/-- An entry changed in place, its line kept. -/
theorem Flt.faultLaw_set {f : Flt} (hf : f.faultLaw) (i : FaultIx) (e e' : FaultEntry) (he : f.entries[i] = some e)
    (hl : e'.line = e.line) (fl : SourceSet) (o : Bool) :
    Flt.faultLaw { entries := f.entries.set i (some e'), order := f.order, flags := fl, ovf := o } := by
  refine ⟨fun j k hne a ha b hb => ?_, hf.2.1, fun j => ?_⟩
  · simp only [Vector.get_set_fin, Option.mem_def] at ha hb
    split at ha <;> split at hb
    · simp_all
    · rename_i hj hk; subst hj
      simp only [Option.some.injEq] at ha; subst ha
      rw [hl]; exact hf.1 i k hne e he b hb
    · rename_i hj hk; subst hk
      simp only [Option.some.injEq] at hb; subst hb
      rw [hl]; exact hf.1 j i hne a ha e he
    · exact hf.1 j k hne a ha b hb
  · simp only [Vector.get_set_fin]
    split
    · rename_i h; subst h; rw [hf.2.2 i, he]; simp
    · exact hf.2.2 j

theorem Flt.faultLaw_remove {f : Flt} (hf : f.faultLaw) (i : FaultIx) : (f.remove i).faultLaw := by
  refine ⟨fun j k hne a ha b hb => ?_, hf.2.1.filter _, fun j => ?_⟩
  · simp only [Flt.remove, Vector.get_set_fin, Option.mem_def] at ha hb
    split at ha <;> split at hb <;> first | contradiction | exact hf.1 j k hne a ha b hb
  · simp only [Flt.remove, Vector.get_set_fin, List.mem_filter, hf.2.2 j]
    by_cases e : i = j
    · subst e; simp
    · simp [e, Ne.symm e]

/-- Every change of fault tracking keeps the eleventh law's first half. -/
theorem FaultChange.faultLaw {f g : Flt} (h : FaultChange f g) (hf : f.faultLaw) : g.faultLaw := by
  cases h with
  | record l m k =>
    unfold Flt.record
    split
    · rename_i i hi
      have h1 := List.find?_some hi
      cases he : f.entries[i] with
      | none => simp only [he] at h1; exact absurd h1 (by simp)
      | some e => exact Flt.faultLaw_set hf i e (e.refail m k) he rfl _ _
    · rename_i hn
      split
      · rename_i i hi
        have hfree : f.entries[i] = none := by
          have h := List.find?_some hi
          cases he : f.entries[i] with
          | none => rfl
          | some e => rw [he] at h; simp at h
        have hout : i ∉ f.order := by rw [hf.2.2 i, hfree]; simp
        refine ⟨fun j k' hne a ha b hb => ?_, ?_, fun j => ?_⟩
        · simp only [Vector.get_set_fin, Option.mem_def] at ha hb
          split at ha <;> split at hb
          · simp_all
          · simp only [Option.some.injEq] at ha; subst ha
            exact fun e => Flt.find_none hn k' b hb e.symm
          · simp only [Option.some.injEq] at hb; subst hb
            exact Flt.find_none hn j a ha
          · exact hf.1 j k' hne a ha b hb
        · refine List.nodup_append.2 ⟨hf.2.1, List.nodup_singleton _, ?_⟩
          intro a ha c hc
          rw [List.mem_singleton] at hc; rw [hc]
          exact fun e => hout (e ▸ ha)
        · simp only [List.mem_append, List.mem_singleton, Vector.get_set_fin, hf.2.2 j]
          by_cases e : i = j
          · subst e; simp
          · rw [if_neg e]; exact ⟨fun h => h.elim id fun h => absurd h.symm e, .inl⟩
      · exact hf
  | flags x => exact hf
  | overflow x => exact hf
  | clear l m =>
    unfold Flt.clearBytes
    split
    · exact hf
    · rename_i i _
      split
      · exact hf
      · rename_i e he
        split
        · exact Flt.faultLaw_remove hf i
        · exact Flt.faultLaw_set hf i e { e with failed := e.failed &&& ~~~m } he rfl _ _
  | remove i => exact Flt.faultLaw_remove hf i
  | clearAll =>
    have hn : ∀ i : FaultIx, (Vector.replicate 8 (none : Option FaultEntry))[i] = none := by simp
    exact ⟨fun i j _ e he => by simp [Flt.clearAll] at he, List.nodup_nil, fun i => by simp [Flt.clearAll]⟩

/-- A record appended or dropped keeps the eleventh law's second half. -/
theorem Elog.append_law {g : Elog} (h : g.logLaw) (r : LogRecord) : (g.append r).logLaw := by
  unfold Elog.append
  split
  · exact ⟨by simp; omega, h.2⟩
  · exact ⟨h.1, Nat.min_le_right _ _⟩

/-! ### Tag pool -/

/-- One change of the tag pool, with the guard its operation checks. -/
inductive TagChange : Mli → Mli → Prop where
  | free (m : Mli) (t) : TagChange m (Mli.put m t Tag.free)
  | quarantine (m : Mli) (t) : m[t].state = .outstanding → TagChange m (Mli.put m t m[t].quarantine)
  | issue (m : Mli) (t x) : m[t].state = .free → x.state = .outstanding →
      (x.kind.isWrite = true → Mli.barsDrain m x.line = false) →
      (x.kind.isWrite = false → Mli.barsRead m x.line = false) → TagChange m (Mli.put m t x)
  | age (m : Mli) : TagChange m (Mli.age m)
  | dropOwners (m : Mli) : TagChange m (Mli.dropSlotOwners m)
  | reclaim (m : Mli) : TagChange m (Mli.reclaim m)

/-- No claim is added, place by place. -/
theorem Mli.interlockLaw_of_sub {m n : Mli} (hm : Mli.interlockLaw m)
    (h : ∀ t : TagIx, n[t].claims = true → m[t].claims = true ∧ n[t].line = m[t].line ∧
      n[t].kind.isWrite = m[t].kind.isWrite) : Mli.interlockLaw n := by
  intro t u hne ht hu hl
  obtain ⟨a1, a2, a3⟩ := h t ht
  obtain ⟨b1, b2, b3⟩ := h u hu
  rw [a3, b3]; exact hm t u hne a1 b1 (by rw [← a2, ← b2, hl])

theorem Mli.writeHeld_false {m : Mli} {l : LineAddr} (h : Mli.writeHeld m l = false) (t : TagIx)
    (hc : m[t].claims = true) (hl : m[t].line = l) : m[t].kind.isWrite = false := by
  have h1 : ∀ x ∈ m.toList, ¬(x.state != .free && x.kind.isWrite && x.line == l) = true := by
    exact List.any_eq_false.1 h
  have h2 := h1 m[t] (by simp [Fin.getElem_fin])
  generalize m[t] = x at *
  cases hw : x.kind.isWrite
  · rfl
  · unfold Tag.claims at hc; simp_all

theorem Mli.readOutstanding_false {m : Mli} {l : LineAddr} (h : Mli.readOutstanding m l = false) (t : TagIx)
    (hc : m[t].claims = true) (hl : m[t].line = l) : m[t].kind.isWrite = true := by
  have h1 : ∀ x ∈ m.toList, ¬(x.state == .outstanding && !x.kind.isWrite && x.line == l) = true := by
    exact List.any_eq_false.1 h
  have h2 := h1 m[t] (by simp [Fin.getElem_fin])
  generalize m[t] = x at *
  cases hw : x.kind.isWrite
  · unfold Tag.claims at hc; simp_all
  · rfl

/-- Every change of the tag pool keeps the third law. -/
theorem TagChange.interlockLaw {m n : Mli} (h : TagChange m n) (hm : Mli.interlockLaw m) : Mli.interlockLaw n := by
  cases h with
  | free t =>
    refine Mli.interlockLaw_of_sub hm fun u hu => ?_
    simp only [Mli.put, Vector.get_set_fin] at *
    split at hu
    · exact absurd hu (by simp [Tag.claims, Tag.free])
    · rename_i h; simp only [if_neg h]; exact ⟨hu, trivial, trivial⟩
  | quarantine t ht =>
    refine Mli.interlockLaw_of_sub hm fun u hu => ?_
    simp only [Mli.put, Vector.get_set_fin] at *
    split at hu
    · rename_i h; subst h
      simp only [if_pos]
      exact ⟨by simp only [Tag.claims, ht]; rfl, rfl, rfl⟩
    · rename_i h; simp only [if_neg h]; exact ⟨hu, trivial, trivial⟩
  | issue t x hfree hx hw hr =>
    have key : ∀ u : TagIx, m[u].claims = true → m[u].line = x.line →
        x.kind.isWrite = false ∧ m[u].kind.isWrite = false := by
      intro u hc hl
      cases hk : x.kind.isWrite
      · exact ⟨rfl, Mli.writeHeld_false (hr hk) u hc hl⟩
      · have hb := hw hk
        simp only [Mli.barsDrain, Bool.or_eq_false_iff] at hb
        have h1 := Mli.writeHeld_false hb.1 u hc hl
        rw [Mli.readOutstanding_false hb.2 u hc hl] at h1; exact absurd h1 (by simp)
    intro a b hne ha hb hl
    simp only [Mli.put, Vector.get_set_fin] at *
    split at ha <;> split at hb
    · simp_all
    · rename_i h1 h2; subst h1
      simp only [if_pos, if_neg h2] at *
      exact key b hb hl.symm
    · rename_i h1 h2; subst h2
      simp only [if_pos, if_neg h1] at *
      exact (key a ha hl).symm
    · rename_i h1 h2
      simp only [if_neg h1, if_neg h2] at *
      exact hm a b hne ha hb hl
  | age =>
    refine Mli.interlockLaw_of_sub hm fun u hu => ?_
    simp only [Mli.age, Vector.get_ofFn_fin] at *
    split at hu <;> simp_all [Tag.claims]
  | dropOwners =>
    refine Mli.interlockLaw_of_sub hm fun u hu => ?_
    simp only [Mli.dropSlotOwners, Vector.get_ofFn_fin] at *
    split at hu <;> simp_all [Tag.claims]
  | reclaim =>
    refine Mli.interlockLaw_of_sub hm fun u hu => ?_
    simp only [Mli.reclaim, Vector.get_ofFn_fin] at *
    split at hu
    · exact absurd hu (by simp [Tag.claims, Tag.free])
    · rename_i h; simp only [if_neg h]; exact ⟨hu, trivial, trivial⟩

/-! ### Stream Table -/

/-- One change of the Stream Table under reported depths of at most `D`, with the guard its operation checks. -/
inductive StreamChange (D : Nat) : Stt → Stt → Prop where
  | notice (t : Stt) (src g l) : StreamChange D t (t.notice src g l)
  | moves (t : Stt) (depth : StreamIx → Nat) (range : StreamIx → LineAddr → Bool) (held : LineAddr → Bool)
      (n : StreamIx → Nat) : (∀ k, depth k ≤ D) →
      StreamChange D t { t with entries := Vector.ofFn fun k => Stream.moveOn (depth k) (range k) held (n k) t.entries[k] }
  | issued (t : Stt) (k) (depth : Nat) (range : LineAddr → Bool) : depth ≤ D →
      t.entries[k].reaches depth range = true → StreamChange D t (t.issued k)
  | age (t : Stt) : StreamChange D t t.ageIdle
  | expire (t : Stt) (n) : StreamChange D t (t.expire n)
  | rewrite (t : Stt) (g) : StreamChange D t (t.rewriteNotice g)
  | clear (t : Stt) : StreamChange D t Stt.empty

************

Please provide the number of lines in the listing above that contain the word "where", and nothing further.

» **Response area**
2